**Dataset records:**
☆ ☆ ☆ ☆

-- ==== Sys2Proof/Machine/Frames.lean ====
section
/-! DEFINITION. What every block does with a frame or a copy: the edition's resident counts (R213), drops with their counters, tallies
and capture records (R288, R294, R301), and the release of a copy and of its stall (R238, R239, R241). -/
namespace Sys2Proof.Machine

/-! ### Edition slots -/

/-- The state field of an edition slot: false A, true B. -/
def fEdState (slot : Bool) : Fld := if slot then fCLE_ED_STATUS_STATE_B else fCLE_ED_STATUS_STATE_A

/-- The state of an edition slot (R209): 0 FREE, 1 OPEN, 2 ARMED, 3 IN_FORCE, 4 DRAINING, 5 EXPIRING, 6 DRAINED, 7 SWEEPING. -/
def State.edState (s : State) (slot : Bool) : Nat := s.rd (fEdState slot)

/-- The edition bit in force. -/
def State.edNow (s : State) : Bool := s.on fCLE_ED_STATUS_IN_FORCE

/-- n more copies inside carry a slot's bit (R213). -/
def State.edUp (s : State) (slot : Bool) (n : Nat := 1) : State :=
  s.addWrap fCLE_ED_RESIDENT_RESIDENT n 0 (b2n slot)

/-- One copy that carried a slot's bit has left or been dropped (R213). -/
def State.edDown (s : State) (slot : Bool) (n : Nat := 1) : State :=
  s.sub fCLE_ED_RESIDENT_RESIDENT n 0 (b2n slot)

/-! ### Ports and classes by number -/

/-- The pipeline that serves a port for egress, its recirculation port included (R13); host ports have none. -/
def egPipe (port : Nat) : Nat := if port < 256 then port / 32 else port - 256

/-- The local number of a port in its pipeline: 0 to 31, or 32 for the recirculation port. -/
def egLocal (port : Nat) : Nat := if port < 256 then port % 32 else 32

/-- The index of (port, class) in the usage arrays of the Stable. -/
def pc (port cls : Nat) : Nat := port * 8 + cls

/-! ### Drops -/

/-- Drops a frame before its copy list is formed: one copy, counted in DROP_IN under its input port (R288), in DROP of its
ingress pipeline (R294), and out of its edition's residents when it had been stamped. -/
def State.dropIn (s : State) (inPort code ingPipe : Nat) (stamped : Option Bool) (c : CapInfo) (frame : List Byte) : State :=
  let s := s.count 4 (inPort * 256 + code) 0 1
  let s := s.tally ingPipe 3 1 s.tim.ct
  let s := match stamped with | some e => s.edDown e | none => s
  s.capDrop ingPipe { c with source := 2, dropCode := code, evTime := s.tim.ct } frame

/-- Drops or refuses one copy of a formed copy list: counted in DROP_OUT under its output port (R230, R288), in DROP of the frame's
ingress pipeline, and out of its edition's residents. -/
def State.dropOut (s : State) (outPort code ingPipe : Nat) (ed : Bool) (c : CapInfo) (frame : List Byte) : State :=
  let s := s.count 5 (outPort * 256 + code) 0 1
  let s := s.tally ingPipe 3 1 s.tim.ct
  let s := s.edDown ed
  s.capDrop ingPipe { c with source := 2, dropCode := code, outPort := outPort, evTime := s.tim.ct } frame

/-- What a capture record says of a stored frame. -/
def Stall.capInfo (st : Stall) (outPort cls : Nat) (now : Nat) : CapInfo :=
  ⟨0, st.pass, st.ed, st.inPort, outPort, 0, cls, st.layout, st.len, st.done, st.ct, now⟩

/-! ### Stalls and slips -/

/-- The stored frame without its FCS: the whole frame less 4 bytes once it has ended, otherwise the bytes received. -/
def Stall.body (st : Stall) : List Byte := if st.done then st.bytes.take (st.bytes.length - 4) else st.bytes

/-- The stall at a pool and index, if it is in use. -/
def State.stall? (s : State) (pool idx : Nat) : Option Stall :=
  s.fwd.stalls.find? fun x => x.pool == pool && x.idx == idx

/-- The number of a stall over all pools, pool 0 first: the index of its frame record (R226, assumption log 9). -/
def State.stallNo (s : State) (pool idx : Nat) : Nat :=
  ((List.range pool).map fun k => s.rd fSTB_POOL_COUNT_COUNT 0 k).sum + idx

/-- The state with a stall replaced. -/
def State.putStall (s : State) (x : Stall) : State :=
  { s with fwd := { s.fwd with stalls := x :: s.fwd.stalls.filter fun y => !(y.pool == x.pool && y.idx == x.idx) } }

/-- The state without a stall. -/
def State.delStall (s : State) (pool idx : Nat) : State :=
  { s with fwd := { s.fwd with stalls := s.fwd.stalls.filter fun y => !(y.pool == pool && y.idx == idx) } }

/-- The slip of a number, if it is in use. -/
def State.slip? (s : State) (id : Nat) : Option Slip := s.fwd.slips.find? (·.id == id)

/-- The state with a slip replaced or added. -/
def State.putSlip (s : State) (x : Slip) : State :=
  { s with fwd := { s.fwd with slips := x :: s.fwd.slips.filter (·.id != x.id) } }

/-- The priority that stands for a class at a port's MAC (R77, R79): the one its map gives in PFC mode, the class's own number
otherwise. -/
def State.fcPrio (s : State) (port cls : Nat) : Nat :=
  let p := port / 32
  let k := port % 32
  if s.rd fPRT_FC_CFG_MODE p k = 2 then
    ((List.range 8).find? fun i => bitsOf (s.rd fPRT_PRIO_MAP_MAP p k) (3 * i + 2) (3 * i) == cls).getD cls
  else cls

/-- Starts an accumulated time of (port, priority) at a running count; what an earlier span left below 1 ns still counts. -/
def timeStart (m : AMap (Nat × Nat) Nat) (k : Nat × Nat) (rc : Nat) : AMap (Nat × Nat) Nat :=
  AMap.set m k (rc - AMap.getD m k 0)

/-- The time since an accumulated time's start. -/
def timeSpan (m : AMap (Nat × Nat) Nat) (k : Nat × Nat) (rc : Nat) : Nat := rc - AMap.getD m k rc

/-- Ends the running XOFF time of (port, class) and counts it under the priority that stands for the class now (TX counters 48 to 55 of
R85); below 1 ns is kept for the priority's next. -/
def State.xoffStop (s : State) (port cls : Nat) : State :=
  match AMap.get? s.ports.xoffAt (port, cls) with
  | none => s
  | some t =>
    let k := (port, s.fcPrio port cls)
    let d := s.tim.rc - t + AMap.getD s.ports.xoffRem k 0
    { s.countTime 2 port (48 + k.2) d with ports := { s.ports with
        xoffAt := AMap.erase s.ports.xoffAt (port, cls), xoffRem := AMap.set s.ports.xoffRem k (d % nsU) } }

/-- Starts the XOFF time of (port, class), unless it runs. -/
def State.xoffStart (s : State) (port cls : Nat) : State :=
  if (AMap.get? s.ports.xoffAt (port, cls)).isSome then s
  else { s with ports := { s.ports with xoffAt := AMap.set s.ports.xoffAt (port, cls) s.tim.rc } }

/-- Ends every XOFF time of a port, before its flow control is changed. -/
def State.xoffSettle (s : State) (port : Nat) : State := (List.range 8).foldl (fun s c => s.xoffStop port c) s

/-- Starts the XOFF time of every class of a port that is in XOFF, unless its flow control is off. -/
def State.xoffResume (s : State) (port : Nat) : State :=
  if s.rd fPRT_FC_CFG_MODE (port / 32) (port % 32) = 0 then s
  else (List.range 8).foldl (fun s c => if s.on fSTB_ING_USED_XOFF_STATE 0 (8 * port + c) then s.xoffStart port c else s) s

/-- The frame's XOFF state for (port, class) after a change of USED (R241): set at XOFF, cleared at or below XON and below XOFF. A
change on a front-panel port passes to its MAC, which ignores it while its flow control is off (R79). A change that the MAC has not sent yet
when the next comes is replaced by it (DESIGN CHOICE, assumption log 44). -/
def State.xoffUpdate (s : State) (port cls : Nat) : State :=
  let j := pc port cls
  let used := s.rd fSTB_ING_USED_USED 0 j
  let xoff := s.rd fSTB_ING_XOFF_XOFF 0 j
  let xon := s.rd fSTB_ING_XON_XON 0 j
  let old := s.on fSTB_ING_USED_XOFF_STATE 0 j
  let new := if xoff ≤ used then true else if used ≤ xon then false else old
  if new = old then s
  else
    let s := s.wr fSTB_ING_USED_XOFF_STATE (b2n new) 0 j
    if port < 256 ∧ s.rd fPRT_FC_CFG_MODE (port / 32) (port % 32) ≠ 0 then
      let s := if new then s.xoffStart port cls else s.xoffStop port cls
      { s with ports := { s.ports with
          pfcDue := s.ports.pfcDue.filter (fun d => !(d.1 == port && d.2.1 == cls)) ++ [(port, cls, new)] } }
    else s

/-- Charges or returns ingress usage of (port, class) and updates its XOFF state (R230, R238, R241). -/
def State.ingUse (s : State) (port cls : Nat) (add : Bool) (u : Nat) : State :=
  let j := pc port cls
  let s := if add then s.addSat fSTB_ING_USED_USED u 0 j else s.sub fSTB_ING_USED_USED u 0 j
  s.xoffUpdate port cls

/-- Records the first Stable error since the last clear (`STB_ERR_LAST`). -/
def State.stbErr (s : State) (kind pool pipe index : Nat) : State :=
  if s.on fSTB_ERR_LAST_VALID then s
  else ((((s.wr fSTB_ERR_LAST_VALID 1).wr fSTB_ERR_LAST_KIND kind).wr fSTB_ERR_LAST_POOL pool).wr fSTB_ERR_LAST_PIPE pipe).wr
    fSTB_ERR_LAST_INDEX index

/-- Returns a stall to its pool. -/
def State.freeStall (s : State) (x : Stall) : State :=
  let s := s.delStall x.pool x.idx
  let s := s.addSat fSTB_POOL_FREE_FREE 1 0 x.pool
  s.ingUse x.chPort x.inCls false x.units

/-- A double free (R239): counted, recorded and reported; `kind` is that of `STB_ERR_LAST`. -/
def State.doubleFree (s : State) (kind pool idx pipe : Nat) : State :=
  ((s.stbErr kind pool pipe idx).blk pipe (256 + 20)).raise .STB_DOUBLE_FREE 0 idx

/-- One reference to a stall ends (R236, R238): at 0 the stall is freed. -/
def State.unref (s : State) (x : Stall) : State :=
  if x.refs = 1 then s.freeStall x else s.putStall { x with refs := x.refs - 1 }

/-- The pipeline whose Stable counters count a copy: its egress pipeline, or the frame's ingress pipeline for a host port
(R242). -/
def cntPipe (outPort ingPipe : Nat) : Nat := if outPort < 264 then egPipe outPort else ingPipe

/-- The queue number of a (host port, class) in the QUEUE set (R287). -/
def hostQueue (port cls : Nat) : Nat := 65536 + 8 * (port - 264) + cls

/-- Releases a copy (R238): its units leave the egress usage, its slip returns, and its stall loses one reference. A release that finds the
stall free, or without references, is ignored as a whole (R239). -/
def State.release (s : State) (x : Slip) (ingPipe : Nat) : State :=
  match s.stall? x.pool x.stall with
  | none => s.doubleFree 0 x.pool x.stall (cntPipe x.outPort ingPipe)
  | some st =>
    if st.refs = 0 then s.doubleFree 1 x.pool x.stall (cntPipe x.outPort ingPipe)
    else
      let s := s.sub fSTB_EG_USED_USED x.units 0 (pc x.outPort x.cls)
      let s := { s with fwd := { s.fwd with slips := s.fwd.slips.filter (·.id != x.id) } }
      (s.addSat fSTB_SLIP_FREE 1).unref st

/-- Releases a copy that departed, with the bytes it carried (QUEUE counters 1 and 2). -/
def State.depart (s : State) (x : Slip) (svc ingPipe bytes : Nat) : State :=
  let s := (s.count 6 svc 1 1).count 6 svc 2 bytes
  s.release x ingPipe

/-- The stored frame of a slip, or an empty record where the stall is gone. -/
def State.frameOf (s : State) (x : Slip) : Option Stall := s.stall? x.pool x.stall

/-- Drops an admitted copy: counted under its reason and output port, then released (R238, R288). `svc` is the queue it was linked
to, if it was linked. -/
def State.dropCopy (s : State) (x : Slip) (code : Nat) (svc : Option Nat) : State :=
  match s.frameOf x with
  | some st =>
    let s := s.dropOut x.outPort code st.ingPipe st.ed (st.capInfo x.outPort x.cls s.tim.ct) st.body
    let s := match svc with | some q => s.count 6 q 3 1 | none => s
    s.release x st.ingPipe
  | none => s.release x (egPipe x.outPort)

end Sys2Proof.Machine
end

☆ ☆ ☆ ☆

Note how many lines in the material hold the word "source", and give that number by itself.

2